Task requirements =
Look through the records below for the line with "e).v = s.v := rfl" and the line with "keys).st = s.st := rfl", then return those lines and all lines between, exactly.
====== Records for this task ======
/-! ### emit -/

@[simp] theorem State.emit_params (e : Output) : (s.emit e).params = s.params := rfl
@[simp] theorem State.emit_mem (e : Output) : (s.emit e).mem = s.mem := rfl
@[simp] theorem State.emit_display (e : Output) : (s.emit e).display = s.display := rfl
@[simp] theorem State.emit_v (e : Output) : (s.emit e).v = s.v := rfl
@[simp] theorem State.emit_i (e : Output) : (s.emit e).i = s.i := rfl
@[simp] theorem State.emit_pc (e : Output) : (s.emit e).pc = s.pc := rfl
@[simp] theorem State.emit_stack (e : Output) : (s.emit e).stack = s.stack := rfl
@[simp] theorem State.emit_dt (e : Output) : (s.emit e).dt = s.dt := rfl
@[simp] theorem State.emit_st (e : Output) : (s.emit e).st = s.st := rfl
@[simp] theorem State.emit_keypad (e : Output) : (s.emit e).keypad = s.keypad := rfl
@[simp] theorem State.emit_runState (e : Output) : (s.emit e).runState = s.runState := rfl
@[simp] theorem State.emit_redrawPending (e : Output) : (s.emit e).redrawPending = s.redrawPending := rfl
@[simp] theorem State.emit_audioGate (e : Output) : (s.emit e).audioGate = s.audioGate := rfl
@[simp] theorem State.emit_fault (e : Output) : (s.emit e).fault = s.fault := rfl
@[simp] theorem State.emit_image (e : Output) : (s.emit e).image = s.image := rfl
@[simp] theorem State.emit_phase (e : Output) : (s.emit e).phase = s.phase := rfl
@[simp] theorem State.emit_inputs (e : Output) : (s.emit e).inputs = s.inputs := rfl
@[simp] theorem State.emit_outputs (e : Output) : (s.emit e).outputs = e :: s.outputs := rfl
@[simp] theorem State.emit_draws (e : Output) : (s.emit e).draws = s.draws := rfl

/-! ### sampleKeys -/

@[simp] theorem State.sampleKeys_params (keys : Keys) : (s.sampleKeys keys).params = s.params := rfl
@[simp] theorem State.sampleKeys_mem (keys : Keys) : (s.sampleKeys keys).mem = s.mem := rfl
@[simp] theorem State.sampleKeys_display (keys : Keys) : (s.sampleKeys keys).display = s.display := rfl
@[simp] theorem State.sampleKeys_v (keys : Keys) : (s.sampleKeys keys).v = s.v := rfl
@[simp] theorem State.sampleKeys_i (keys : Keys) : (s.sampleKeys keys).i = s.i := rfl
@[simp] theorem State.sampleKeys_pc (keys : Keys) : (s.sampleKeys keys).pc = s.pc := rfl
@[simp] theorem State.sampleKeys_stack (keys : Keys) : (s.sampleKeys keys).stack = s.stack := rfl
@[simp] theorem State.sampleKeys_dt (keys : Keys) : (s.sampleKeys keys).dt = s.dt := rfl
@[simp] theorem State.sampleKeys_st (keys : Keys) : (s.sampleKeys keys).st = s.st := rfl
@[simp] theorem State.sampleKeys_keypad (keys : Keys) : (s.sampleKeys keys).keypad = keys := rfl
@[simp] theorem State.sampleKeys_runState (keys : Keys) : (s.sampleKeys keys).runState = s.runState := rfl
@[simp] theorem State.sampleKeys_redrawPending (keys : Keys) : (s.sampleKeys keys).redrawPending = s.redrawPending := rfl
@[simp] theorem State.sampleKeys_audioGate (keys : Keys) : (s.sampleKeys keys).audioGate = s.audioGate := rfl
@[simp] theorem State.sampleKeys_fault (keys : Keys) : (s.sampleKeys keys).fault = s.fault := rfl
@[simp] theorem State.sampleKeys_image (keys : Keys) : (s.sampleKeys keys).image = s.image := rfl
@[simp] theorem State.sampleKeys_phase (keys : Keys) : (s.sampleKeys keys).phase = s.phase := rfl
@[simp] theorem State.sampleKeys_inputs (keys : Keys) : (s.sampleKeys keys).inputs = s.inputs := rfl
@[simp] theorem State.sampleKeys_outputs (keys : Keys) : (s.sampleKeys keys).outputs = s.outputs := rfl
@[simp] theorem State.sampleKeys_draws (keys : Keys) : (s.sampleKeys keys).draws = s.draws := rfl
======
Answer for this exercise =
@[simp] theorem State.emit_v (e : Output) : (s.emit e).v = s.v := rfl
@[simp] theorem State.emit_i (e : Output) : (s.emit e).i = s.i := rfl
@[simp] theorem State.emit_pc (e : Output) : (s.emit e).pc = s.pc := rfl
@[simp] theorem State.emit_stack (e : Output) : (s.emit e).stack = s.stack := rfl
@[simp] theorem State.emit_dt (e : Output) : (s.emit e).dt = s.dt := rfl
@[simp] theorem State.emit_st (e : Output) : (s.emit e).st = s.st := rfl
@[simp] theorem State.emit_keypad (e : Output) : (s.emit e).keypad = s.keypad := rfl
@[simp] theorem State.emit_runState (e : Output) : (s.emit e).runState = s.runState := rfl
@[simp] theorem State.emit_redrawPending (e : Output) : (s.emit e).redrawPending = s.redrawPending := rfl
@[simp] theorem State.emit_audioGate (e : Output) : (s.emit e).audioGate = s.audioGate := rfl
@[simp] theorem State.emit_fault (e : Output) : (s.emit e).fault = s.fault := rfl
@[simp] theorem State.emit_image (e : Output) : (s.emit e).image = s.image := rfl
@[simp] theorem State.emit_phase (e : Output) : (s.emit e).phase = s.phase := rfl
@[simp] theorem State.emit_inputs (e : Output) : (s.emit e).inputs = s.inputs := rfl
@[simp] theorem State.emit_outputs (e : Output) : (s.emit e).outputs = e :: s.outputs := rfl
@[simp] theorem State.emit_draws (e : Output) : (s.emit e).draws = s.draws := rfl

/-! ### sampleKeys -/

@[simp] theorem State.sampleKeys_params (keys : Keys) : (s.sampleKeys keys).params = s.params := rfl
@[simp] theorem State.sampleKeys_mem (keys : Keys) : (s.sampleKeys keys).mem = s.mem := rfl
@[simp] theorem State.sampleKeys_display (keys : Keys) : (s.sampleKeys keys).display = s.display := rfl
@[simp] theorem State.sampleKeys_v (keys : Keys) : (s.sampleKeys keys).v = s.v := rfl
@[simp] theorem State.sampleKeys_i (keys : Keys) : (s.sampleKeys keys).i = s.i := rfl
@[simp] theorem State.sampleKeys_pc (keys : Keys) : (s.sampleKeys keys).pc = s.pc := rfl
@[simp] theorem State.sampleKeys_stack (keys : Keys) : (s.sampleKeys keys).stack = s.stack := rfl
@[simp] theorem State.sampleKeys_dt (keys : Keys) : (s.sampleKeys keys).dt = s.dt := rfl
@[simp] theorem State.sampleKeys_st (keys : Keys) : (s.sampleKeys keys).st = s.st := rfl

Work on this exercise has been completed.